Segment Start: Material for the task
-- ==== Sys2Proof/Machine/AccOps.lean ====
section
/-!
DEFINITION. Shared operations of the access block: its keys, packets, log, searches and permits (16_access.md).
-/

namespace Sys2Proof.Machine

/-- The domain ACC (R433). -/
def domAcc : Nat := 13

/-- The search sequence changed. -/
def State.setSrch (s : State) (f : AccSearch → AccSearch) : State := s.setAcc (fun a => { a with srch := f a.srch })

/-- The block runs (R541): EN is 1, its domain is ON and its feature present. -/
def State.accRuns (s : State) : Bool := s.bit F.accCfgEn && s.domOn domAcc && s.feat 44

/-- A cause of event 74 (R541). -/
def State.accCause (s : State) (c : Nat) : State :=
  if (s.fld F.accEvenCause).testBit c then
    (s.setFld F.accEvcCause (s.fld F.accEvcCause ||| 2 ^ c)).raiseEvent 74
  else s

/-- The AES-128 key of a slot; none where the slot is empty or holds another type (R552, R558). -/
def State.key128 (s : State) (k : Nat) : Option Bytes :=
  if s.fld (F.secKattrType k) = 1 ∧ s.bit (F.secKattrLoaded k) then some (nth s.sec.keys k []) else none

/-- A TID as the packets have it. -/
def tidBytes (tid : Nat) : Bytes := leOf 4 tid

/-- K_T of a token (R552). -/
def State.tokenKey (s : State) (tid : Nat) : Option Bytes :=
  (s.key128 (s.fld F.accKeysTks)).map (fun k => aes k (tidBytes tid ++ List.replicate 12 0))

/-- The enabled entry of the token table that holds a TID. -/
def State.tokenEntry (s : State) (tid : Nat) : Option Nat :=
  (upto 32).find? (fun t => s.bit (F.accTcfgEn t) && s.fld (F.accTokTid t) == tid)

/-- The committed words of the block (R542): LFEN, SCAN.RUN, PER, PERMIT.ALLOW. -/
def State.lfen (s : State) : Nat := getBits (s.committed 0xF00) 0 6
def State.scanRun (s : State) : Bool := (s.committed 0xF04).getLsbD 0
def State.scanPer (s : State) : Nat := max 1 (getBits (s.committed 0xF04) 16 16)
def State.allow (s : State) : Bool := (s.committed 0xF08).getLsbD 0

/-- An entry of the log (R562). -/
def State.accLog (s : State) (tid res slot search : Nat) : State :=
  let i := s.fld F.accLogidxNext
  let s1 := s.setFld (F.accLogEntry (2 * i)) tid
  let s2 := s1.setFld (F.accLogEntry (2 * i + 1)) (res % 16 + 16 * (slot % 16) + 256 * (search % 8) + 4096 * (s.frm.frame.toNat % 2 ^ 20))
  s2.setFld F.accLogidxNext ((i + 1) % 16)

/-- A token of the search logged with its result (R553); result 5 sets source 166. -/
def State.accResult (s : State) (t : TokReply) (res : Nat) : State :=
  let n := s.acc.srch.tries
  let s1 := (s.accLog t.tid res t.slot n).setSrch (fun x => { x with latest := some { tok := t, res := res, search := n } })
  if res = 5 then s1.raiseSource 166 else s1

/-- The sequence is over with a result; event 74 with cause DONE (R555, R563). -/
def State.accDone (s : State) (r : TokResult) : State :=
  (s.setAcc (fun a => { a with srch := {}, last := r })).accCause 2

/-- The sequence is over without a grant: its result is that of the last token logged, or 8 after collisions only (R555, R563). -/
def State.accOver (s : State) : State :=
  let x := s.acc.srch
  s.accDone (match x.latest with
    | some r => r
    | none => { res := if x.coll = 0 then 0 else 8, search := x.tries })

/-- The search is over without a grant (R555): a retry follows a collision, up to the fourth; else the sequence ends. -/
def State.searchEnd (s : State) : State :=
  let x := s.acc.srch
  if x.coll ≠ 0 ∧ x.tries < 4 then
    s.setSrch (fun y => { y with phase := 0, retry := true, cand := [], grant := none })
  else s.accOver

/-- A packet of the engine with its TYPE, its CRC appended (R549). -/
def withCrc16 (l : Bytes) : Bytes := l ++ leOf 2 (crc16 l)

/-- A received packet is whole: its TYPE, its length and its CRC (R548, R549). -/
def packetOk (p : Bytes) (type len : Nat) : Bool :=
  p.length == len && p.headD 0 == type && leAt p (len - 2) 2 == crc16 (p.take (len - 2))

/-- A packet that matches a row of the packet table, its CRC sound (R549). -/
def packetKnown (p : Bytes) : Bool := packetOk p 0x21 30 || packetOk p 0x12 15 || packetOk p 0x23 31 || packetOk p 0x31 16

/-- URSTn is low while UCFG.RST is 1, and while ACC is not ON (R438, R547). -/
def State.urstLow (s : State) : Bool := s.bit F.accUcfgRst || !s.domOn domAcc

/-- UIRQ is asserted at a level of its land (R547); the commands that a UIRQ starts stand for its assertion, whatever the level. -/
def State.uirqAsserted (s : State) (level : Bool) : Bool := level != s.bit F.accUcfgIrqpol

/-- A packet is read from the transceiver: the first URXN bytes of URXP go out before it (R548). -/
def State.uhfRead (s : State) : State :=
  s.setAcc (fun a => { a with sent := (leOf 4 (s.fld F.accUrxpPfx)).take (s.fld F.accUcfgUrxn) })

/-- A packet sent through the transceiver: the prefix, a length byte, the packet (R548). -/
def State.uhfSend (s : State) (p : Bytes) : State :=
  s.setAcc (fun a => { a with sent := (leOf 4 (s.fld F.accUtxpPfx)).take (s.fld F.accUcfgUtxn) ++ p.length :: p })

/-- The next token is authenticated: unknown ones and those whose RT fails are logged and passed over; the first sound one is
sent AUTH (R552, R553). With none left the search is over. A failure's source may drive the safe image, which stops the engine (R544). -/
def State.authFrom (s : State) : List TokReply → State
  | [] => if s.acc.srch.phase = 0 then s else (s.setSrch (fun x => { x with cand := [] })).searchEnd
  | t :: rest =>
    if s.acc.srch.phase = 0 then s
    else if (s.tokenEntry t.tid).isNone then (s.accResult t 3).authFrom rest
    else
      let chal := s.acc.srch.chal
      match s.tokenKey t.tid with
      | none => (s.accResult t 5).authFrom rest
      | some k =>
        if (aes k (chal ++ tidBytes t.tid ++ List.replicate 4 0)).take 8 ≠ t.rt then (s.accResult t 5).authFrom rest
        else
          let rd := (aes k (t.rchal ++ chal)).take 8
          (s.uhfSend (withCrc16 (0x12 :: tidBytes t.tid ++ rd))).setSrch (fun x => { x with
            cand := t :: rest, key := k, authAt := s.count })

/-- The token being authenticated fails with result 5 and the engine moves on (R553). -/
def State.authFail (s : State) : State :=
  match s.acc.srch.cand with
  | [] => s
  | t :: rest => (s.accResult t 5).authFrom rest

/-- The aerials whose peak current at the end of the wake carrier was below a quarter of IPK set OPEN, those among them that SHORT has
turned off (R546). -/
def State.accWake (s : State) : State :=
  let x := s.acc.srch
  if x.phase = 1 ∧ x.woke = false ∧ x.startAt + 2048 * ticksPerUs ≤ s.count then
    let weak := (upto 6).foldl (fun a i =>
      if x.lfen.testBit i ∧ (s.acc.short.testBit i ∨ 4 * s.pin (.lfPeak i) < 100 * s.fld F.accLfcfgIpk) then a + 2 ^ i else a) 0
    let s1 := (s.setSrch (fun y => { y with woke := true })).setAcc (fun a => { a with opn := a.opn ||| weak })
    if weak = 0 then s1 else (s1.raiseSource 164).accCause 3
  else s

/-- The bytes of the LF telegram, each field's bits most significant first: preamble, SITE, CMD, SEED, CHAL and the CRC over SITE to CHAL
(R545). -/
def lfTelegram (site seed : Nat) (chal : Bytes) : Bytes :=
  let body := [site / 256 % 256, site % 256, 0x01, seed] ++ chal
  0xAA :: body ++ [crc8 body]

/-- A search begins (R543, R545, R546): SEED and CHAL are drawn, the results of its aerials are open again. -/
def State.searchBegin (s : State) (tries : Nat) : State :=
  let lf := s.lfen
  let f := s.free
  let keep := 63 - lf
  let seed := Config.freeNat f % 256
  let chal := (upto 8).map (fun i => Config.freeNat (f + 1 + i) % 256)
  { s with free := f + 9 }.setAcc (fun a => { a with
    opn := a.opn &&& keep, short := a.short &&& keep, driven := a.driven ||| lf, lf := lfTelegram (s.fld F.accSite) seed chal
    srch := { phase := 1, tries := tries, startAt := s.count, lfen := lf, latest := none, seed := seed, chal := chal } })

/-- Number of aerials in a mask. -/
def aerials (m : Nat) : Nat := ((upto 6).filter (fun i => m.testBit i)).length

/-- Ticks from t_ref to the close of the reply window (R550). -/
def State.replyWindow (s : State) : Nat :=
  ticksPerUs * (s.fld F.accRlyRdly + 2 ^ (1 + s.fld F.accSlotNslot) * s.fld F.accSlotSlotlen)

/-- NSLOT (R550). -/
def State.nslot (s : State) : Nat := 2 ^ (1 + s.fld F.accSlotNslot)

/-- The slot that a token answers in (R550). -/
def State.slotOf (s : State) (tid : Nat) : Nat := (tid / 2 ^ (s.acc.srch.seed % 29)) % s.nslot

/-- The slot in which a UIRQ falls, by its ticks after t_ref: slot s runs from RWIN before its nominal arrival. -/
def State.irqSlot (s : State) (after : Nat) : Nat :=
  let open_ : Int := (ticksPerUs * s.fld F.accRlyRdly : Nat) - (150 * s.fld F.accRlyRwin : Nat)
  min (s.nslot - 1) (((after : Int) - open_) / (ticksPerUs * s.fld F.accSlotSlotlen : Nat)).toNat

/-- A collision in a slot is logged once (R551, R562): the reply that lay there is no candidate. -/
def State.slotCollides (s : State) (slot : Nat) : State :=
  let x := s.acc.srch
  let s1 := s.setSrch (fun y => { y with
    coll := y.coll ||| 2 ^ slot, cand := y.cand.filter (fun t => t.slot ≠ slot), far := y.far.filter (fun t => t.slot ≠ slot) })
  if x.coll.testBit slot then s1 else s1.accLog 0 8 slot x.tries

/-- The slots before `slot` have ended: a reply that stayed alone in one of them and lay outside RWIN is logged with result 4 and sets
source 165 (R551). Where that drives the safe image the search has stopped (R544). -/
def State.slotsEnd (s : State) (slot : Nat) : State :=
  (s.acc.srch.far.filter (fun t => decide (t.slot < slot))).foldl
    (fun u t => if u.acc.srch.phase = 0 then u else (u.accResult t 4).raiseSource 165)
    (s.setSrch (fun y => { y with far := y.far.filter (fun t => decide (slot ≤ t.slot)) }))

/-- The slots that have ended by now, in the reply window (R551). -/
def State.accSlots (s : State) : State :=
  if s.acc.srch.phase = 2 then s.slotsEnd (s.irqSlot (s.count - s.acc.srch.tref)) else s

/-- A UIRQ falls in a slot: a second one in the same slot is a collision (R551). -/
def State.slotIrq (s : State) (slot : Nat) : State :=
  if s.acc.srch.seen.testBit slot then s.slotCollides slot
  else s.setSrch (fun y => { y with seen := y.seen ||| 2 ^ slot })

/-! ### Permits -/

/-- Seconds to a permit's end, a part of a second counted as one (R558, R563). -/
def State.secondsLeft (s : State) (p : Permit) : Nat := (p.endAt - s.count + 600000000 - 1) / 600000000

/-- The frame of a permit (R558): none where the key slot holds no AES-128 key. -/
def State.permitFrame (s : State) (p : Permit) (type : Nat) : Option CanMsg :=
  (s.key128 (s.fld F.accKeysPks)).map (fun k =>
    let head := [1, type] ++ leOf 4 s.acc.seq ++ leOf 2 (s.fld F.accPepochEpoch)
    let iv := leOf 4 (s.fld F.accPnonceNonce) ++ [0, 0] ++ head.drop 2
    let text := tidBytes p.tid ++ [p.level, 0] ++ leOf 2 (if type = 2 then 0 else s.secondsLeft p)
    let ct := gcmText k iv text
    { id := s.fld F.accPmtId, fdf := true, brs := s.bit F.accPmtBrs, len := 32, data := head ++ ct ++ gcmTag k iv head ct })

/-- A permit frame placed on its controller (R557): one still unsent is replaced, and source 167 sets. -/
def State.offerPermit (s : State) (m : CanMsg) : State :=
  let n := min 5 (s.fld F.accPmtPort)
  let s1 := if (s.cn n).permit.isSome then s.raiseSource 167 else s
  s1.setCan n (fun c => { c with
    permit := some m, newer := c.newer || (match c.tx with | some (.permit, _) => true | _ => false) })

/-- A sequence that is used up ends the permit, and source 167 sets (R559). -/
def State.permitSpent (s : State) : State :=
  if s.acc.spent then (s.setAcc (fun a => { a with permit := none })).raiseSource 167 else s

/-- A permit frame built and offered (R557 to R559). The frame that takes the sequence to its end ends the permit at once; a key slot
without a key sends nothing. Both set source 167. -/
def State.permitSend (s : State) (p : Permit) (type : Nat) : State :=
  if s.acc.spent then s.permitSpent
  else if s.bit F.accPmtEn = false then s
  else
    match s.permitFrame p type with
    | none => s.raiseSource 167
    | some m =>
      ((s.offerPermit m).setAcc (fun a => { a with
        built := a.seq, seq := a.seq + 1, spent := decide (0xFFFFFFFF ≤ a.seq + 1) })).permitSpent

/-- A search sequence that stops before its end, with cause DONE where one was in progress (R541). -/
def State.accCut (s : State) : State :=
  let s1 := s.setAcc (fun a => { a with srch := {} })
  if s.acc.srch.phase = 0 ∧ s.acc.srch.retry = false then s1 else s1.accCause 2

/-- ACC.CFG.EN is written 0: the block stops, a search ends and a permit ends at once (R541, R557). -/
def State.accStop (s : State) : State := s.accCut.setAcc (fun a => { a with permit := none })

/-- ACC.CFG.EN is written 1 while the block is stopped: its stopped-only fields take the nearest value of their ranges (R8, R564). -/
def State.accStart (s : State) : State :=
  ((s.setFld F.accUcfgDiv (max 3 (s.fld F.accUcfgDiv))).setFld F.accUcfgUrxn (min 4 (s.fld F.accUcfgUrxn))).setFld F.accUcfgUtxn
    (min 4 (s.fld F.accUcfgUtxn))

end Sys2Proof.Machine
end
Segment End: Material for the task
* _Task description_: Both the line containing "log (R562). -/" and the line containing "s2.setFld F.accLogidxNext ((i + 1) % 16)" belong in the answer. Print them and every line above that falls between them exactly, and no others.

* _Answer below_:
/-- An entry of the log (R562). -/
def State.accLog (s : State) (tid res slot search : Nat) : State :=
  let i := s.fld F.accLogidxNext
  let s1 := s.setFld (F.accLogEntry (2 * i)) tid
  let s2 := s1.setFld (F.accLogEntry (2 * i + 1)) (res % 16 + 16 * (slot % 16) + 256 * (search % 8) + 4096 * (s.frm.frame.toNat % 2 ^ 20))
  s2.setFld F.accLogidxNext ((i + 1) % 16)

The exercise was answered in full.